To accelerate the adoption of MEC services, the ETSI ISG has defined and exposed a set of open APIs, and further participated in open source activities. Moreover, there have been many efforts and solutions for MEC testbeds and implementation.
For the sake of achieving the seamless integration of MEC in the 5G and beyond network, a number of potential works have been given before. Here, we outline some open problems and challenges which need to be further studied and tackled.
Higher-Level Integration: Although existing research integrates MEC with several enabling technologies, in fact, they are completely independent of each other. Therefore, it is possible to combine more than one of these technologies into a single MEC system. For example, IoT devices first harvest energy from a power source and then follow the NOMA principle to offload their computation tasks to a flying BS equipped with computing capability, where a DRL model is trained to determine the UAV’s trajectory and adapt to the underlying dynamic network.
Coexistence of Multiple MEC Designs: This issue becomes crucial when a number of proposals for the same problem of MEC systems are simultaneously proposed, e.g., offloading decision and resource allocation. There has been no answer for how different proposals can be integrated into a unique framework. One possible solution to overcome this issue is that different proposals are classified to find their common viewpoints and then a standard solution should be investigated to support MEC systems with these viewpoints.
More Opportunities and Challenges from 6G: While the 5G standards are not well established yet, there have been some speculative studies for 6G wireless systems to circumvent limitations of the 5G network. For example, a wireless system must support ultra reliability, low latency, high data rate simultaneously, which cannot be fulfilled in the 5G system [298]. It is expected that 6G will include new use cases like haptic communications for eXtended Reality (XR) services, massive IoT for smart city applications, automation and manufacturing. To support these new services, various promising technologies have been speculated and discussed recently, including pervasive and collective AI, radar-enabled communications, metamaterials and intelligent structures, cell-free networks, visible light communication, quantum computing and communications, and tiny cells with THz spectrum [298]. It is inevitable that besides many more use cases and scenarios, new 6G technologies and application requirements also introduce hurdles in MEC and tremendous efforts need to be paid in the future.

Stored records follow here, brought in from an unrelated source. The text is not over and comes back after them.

-- ==== Sys2Proof/Machine/Dispatch.lean ====
section
/-! DEFINITION. The dispatch (40_dispatch_cycle.md R106): one arm per instruction, each one call of its meaning. -/

namespace Sys2Proof.Machine

def exec (i : Instr) (s : State) : Host.Outcome State Fault Refusal :=
  match i with
  | .cls => Sys2Proof.Machine.execCls s
  | .ret => Sys2Proof.Machine.execRet s
  | .jp addr => Sys2Proof.Machine.execJp addr s
  | .call addr => Sys2Proof.Machine.execCall addr s
  | .seImm x kk => Sys2Proof.Machine.execSeImm x kk s
  | .sneImm x kk => Sys2Proof.Machine.execSneImm x kk s
  | .seReg x y => Sys2Proof.Machine.execSeReg x y s
  | .ldImm x kk => Sys2Proof.Machine.execLdImm x kk s
  | .addImm x kk => Sys2Proof.Machine.execAddImm x kk s
  | .ldReg x y => Sys2Proof.Machine.execLdReg x y s
  | .orReg x y => Sys2Proof.Machine.execOrReg x y s
  | .andReg x y => Sys2Proof.Machine.execAndReg x y s
  | .xorReg x y => Sys2Proof.Machine.execXorReg x y s
  | .addReg x y => Sys2Proof.Machine.execAddReg x y s
  | .subReg x y => Sys2Proof.Machine.execSubReg x y s
  | .shr x y => Sys2Proof.Machine.execShr x y s
  | .subnReg x y => Sys2Proof.Machine.execSubnReg x y s
  | .shl x y => Sys2Proof.Machine.execShl x y s
  | .sneReg x y => Sys2Proof.Machine.execSneReg x y s
  | .ldI addr => Sys2Proof.Machine.execLdI addr s
  | .jpV0 addr => Sys2Proof.Machine.execJpV0 addr s
  | .rnd x kk => Sys2Proof.Machine.execRnd x kk s
  | .drw x y n => Sys2Proof.Machine.execDrw x y n s
  | .skp x => Sys2Proof.Machine.execSkp x s
  | .sknp x => Sys2Proof.Machine.execSknp x s
  | .ldVxDt x => Sys2Proof.Machine.execLdVxDt x s
  | .ldVxK x => Sys2Proof.Machine.execLdVxK x s
  | .ldDtVx x => Sys2Proof.Machine.execLdDtVx x s
  | .ldStVx x => Sys2Proof.Machine.execLdStVx x s
  | .addI x => Sys2Proof.Machine.execAddI x s
  | .ldF x => Sys2Proof.Machine.execLdF x s
  | .ldB x => Sys2Proof.Machine.execLdB x s
  | .stRegs x => Sys2Proof.Machine.execStRegs x s
  | .ldRegs x => Sys2Proof.Machine.execLdRegs x s

end Sys2Proof.Machine
end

More challenges and opportunities with distributed learning and FL: To cope with stringent security requirements, data privacy concerns, massive connectivity, and network heterogeneity, enabling learning techniques (e.g., distributed and FL) in mobile edge networks is of crucial importance. Despite their considerable advantages, there are still many challenges and issues. In recent review articles [299], several challenges and issues of deploying FL in mobile edge networks are discussed, which include, participant selection, tradeoff between privacy protection level and system performance, beyond supervised learning, interference management, communication security, incentive mechanism designs, and asynchronous FL approaches. Moreover, promising research directions, e.g., convergence guarantees for the non-convex loss function, heterogeneity diagnostics, and mobile crowdsensing for FL are outlined. In summary, providing solutions to these problems and enabling more applications of FL in MEC systems require interdisciplinary efforts from a variety of research communities.
We strongly believe that this survey can help the readers to deeply understand MEC and its interactions with the enabling technologies in 5G and beyond. We also hope that this survey will stimulate further 5G and MEC research activities.